TASK TO COMPLETE: Return exactly the lines below, starting with the one that has "and RETRIEVE -/" and going on through the one that has "R31, R32). -/".

(Extracted records)
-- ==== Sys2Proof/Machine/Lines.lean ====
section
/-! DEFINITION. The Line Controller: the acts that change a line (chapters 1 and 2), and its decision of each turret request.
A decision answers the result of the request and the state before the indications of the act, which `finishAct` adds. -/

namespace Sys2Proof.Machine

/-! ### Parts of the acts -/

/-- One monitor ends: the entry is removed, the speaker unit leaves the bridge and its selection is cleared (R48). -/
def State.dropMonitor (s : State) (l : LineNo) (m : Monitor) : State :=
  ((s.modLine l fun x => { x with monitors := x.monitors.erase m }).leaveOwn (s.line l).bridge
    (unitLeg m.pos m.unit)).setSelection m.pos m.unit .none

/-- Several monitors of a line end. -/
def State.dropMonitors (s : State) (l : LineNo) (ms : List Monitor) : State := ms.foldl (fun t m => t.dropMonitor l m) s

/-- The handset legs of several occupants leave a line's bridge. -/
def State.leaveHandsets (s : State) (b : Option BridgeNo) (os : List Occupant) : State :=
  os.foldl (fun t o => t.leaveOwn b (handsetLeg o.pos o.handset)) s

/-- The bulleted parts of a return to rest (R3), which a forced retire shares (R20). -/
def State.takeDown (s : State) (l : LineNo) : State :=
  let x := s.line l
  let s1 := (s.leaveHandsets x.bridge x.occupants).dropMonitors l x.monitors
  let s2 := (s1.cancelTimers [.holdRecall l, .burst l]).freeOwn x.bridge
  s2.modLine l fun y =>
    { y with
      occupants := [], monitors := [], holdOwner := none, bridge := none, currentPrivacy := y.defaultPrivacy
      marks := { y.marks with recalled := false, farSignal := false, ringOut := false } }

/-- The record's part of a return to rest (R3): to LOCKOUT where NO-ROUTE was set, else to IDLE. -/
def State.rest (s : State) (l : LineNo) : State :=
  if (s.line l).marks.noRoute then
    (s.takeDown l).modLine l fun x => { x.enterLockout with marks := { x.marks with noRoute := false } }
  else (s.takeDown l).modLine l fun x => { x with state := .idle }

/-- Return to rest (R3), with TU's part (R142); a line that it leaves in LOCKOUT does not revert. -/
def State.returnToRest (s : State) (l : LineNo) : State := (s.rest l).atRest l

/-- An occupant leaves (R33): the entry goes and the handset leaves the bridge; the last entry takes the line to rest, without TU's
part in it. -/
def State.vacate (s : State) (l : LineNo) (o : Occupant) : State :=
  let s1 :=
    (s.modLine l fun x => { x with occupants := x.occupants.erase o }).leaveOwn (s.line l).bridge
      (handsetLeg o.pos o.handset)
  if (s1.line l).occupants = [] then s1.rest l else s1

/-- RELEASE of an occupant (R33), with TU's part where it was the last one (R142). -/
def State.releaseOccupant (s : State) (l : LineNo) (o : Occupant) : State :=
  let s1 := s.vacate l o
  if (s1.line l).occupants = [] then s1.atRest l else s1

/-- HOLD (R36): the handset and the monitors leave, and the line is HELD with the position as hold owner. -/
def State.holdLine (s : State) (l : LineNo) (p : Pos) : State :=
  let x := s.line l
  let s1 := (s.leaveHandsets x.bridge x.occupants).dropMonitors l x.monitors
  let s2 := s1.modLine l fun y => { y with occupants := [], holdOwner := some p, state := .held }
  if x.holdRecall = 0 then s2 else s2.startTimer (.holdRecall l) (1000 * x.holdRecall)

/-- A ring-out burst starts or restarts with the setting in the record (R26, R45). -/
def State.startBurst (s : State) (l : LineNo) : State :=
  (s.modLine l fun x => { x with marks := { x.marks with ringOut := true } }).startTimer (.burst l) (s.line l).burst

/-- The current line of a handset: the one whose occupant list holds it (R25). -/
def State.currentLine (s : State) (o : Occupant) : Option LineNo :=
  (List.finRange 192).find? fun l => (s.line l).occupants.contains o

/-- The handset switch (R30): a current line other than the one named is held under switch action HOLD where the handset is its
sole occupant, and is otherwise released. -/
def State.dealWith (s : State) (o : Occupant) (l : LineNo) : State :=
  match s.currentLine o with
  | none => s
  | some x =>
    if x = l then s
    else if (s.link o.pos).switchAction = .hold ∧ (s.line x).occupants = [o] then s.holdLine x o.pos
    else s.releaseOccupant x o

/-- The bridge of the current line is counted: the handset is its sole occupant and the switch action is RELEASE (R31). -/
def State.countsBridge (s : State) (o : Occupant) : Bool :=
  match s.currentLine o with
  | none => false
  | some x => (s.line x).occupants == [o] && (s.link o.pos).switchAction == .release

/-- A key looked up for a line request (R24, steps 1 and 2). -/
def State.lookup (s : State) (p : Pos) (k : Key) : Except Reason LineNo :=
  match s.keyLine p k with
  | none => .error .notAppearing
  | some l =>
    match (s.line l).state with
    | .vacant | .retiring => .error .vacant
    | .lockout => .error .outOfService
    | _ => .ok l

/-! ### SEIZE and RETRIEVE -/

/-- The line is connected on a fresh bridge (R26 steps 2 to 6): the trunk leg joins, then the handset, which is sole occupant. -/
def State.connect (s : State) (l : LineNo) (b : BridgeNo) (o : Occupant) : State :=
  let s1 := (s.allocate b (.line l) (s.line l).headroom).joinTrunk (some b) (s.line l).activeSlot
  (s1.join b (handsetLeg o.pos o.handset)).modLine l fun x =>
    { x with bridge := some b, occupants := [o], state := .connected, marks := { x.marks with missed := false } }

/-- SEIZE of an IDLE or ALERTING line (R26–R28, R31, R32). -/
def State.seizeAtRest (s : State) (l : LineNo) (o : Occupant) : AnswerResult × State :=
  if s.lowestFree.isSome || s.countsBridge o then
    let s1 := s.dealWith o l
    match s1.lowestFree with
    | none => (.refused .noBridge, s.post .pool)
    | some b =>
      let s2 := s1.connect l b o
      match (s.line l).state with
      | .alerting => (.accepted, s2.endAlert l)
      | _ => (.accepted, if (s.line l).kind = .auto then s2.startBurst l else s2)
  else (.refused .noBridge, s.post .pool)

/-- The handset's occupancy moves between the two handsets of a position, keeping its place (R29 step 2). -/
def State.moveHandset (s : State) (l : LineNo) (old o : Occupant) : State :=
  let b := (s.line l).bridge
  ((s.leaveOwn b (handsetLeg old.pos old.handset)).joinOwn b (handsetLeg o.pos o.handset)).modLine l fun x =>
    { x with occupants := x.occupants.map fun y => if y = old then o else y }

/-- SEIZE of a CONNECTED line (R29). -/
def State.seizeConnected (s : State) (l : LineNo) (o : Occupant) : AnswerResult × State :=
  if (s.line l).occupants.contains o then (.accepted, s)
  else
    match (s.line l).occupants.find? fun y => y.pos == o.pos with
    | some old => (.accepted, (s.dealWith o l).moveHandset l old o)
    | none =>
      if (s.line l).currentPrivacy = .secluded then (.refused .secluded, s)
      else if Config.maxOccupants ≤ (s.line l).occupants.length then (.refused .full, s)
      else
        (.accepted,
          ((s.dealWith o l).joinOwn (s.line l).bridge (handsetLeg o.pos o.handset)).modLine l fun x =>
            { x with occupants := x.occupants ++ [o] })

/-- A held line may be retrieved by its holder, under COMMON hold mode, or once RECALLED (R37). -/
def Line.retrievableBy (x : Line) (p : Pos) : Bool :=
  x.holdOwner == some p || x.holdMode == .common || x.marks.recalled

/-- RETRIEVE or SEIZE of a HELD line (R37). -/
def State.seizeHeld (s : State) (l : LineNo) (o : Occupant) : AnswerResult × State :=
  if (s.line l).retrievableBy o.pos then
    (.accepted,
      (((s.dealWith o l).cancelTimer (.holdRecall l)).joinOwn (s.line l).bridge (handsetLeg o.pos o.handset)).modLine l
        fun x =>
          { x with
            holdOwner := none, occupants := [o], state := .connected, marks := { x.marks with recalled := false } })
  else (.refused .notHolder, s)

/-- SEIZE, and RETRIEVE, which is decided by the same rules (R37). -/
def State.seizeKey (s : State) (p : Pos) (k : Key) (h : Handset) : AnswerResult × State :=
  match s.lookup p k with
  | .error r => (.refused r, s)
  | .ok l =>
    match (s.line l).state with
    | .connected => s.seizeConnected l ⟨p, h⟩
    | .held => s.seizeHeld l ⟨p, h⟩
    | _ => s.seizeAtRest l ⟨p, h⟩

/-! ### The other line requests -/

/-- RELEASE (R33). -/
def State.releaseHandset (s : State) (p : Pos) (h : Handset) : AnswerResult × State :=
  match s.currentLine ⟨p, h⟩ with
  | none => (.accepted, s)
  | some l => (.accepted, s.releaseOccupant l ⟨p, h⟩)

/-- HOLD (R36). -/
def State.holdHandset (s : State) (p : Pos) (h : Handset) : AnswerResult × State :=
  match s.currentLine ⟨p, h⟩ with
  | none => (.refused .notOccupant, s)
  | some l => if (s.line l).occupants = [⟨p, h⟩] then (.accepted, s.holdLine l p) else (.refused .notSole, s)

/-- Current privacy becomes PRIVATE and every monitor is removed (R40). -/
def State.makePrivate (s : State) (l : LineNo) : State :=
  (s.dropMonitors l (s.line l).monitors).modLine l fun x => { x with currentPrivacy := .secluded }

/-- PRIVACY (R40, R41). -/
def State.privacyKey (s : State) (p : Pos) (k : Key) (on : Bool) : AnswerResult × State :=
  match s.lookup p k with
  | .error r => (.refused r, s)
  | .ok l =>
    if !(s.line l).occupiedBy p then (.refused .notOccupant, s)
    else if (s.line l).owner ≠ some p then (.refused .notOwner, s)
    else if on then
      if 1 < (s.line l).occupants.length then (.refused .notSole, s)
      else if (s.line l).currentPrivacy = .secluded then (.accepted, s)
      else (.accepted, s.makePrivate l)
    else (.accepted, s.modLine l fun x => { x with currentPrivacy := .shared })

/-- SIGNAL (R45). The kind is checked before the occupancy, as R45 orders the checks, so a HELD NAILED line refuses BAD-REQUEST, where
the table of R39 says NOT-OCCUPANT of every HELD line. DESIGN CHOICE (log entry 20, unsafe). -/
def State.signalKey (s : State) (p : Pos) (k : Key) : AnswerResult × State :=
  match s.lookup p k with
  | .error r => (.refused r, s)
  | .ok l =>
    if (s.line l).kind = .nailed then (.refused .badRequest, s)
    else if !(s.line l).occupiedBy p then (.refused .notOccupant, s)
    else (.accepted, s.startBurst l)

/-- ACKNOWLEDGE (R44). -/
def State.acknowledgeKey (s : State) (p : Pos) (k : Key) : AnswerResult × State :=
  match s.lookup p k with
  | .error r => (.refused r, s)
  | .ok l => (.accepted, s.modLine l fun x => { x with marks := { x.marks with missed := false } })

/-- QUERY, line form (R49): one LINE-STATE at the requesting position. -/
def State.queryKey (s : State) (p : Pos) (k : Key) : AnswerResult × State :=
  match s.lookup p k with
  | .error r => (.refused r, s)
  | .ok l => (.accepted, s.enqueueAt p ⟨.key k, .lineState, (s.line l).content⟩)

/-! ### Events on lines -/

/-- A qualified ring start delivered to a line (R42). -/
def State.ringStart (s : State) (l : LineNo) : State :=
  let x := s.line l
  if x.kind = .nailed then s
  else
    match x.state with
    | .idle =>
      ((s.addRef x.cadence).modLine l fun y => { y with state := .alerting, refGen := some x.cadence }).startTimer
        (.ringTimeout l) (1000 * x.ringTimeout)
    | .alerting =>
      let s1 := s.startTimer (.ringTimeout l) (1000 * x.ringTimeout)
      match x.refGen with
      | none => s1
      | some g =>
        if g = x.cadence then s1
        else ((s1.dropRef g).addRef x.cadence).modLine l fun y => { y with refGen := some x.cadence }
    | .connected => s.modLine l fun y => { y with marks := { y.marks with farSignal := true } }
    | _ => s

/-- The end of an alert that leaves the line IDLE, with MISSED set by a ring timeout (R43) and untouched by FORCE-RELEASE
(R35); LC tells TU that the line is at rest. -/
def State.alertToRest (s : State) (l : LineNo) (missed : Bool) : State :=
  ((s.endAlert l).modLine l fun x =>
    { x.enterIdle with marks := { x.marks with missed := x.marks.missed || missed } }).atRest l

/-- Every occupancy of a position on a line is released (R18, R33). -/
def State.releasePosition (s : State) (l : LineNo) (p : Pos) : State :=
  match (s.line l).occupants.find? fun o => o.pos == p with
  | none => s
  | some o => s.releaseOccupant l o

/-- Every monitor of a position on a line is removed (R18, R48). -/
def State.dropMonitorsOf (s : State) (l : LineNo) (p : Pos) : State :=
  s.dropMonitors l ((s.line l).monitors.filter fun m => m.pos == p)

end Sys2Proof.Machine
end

OUTPUT FOR THIS TASK:
/-! ### SEIZE and RETRIEVE -/

/-- The line is connected on a fresh bridge (R26 steps 2 to 6): the trunk leg joins, then the handset, which is sole occupant. -/
def State.connect (s : State) (l : LineNo) (b : BridgeNo) (o : Occupant) : State :=
  let s1 := (s.allocate b (.line l) (s.line l).headroom).joinTrunk (some b) (s.line l).activeSlot
  (s1.join b (handsetLeg o.pos o.handset)).modLine l fun x =>
    { x with bridge := some b, occupants := [o], state := .connected, marks := { x.marks with missed := false } }

/-- SEIZE of an IDLE or ALERTING line (R26–R28, R31, R32). -/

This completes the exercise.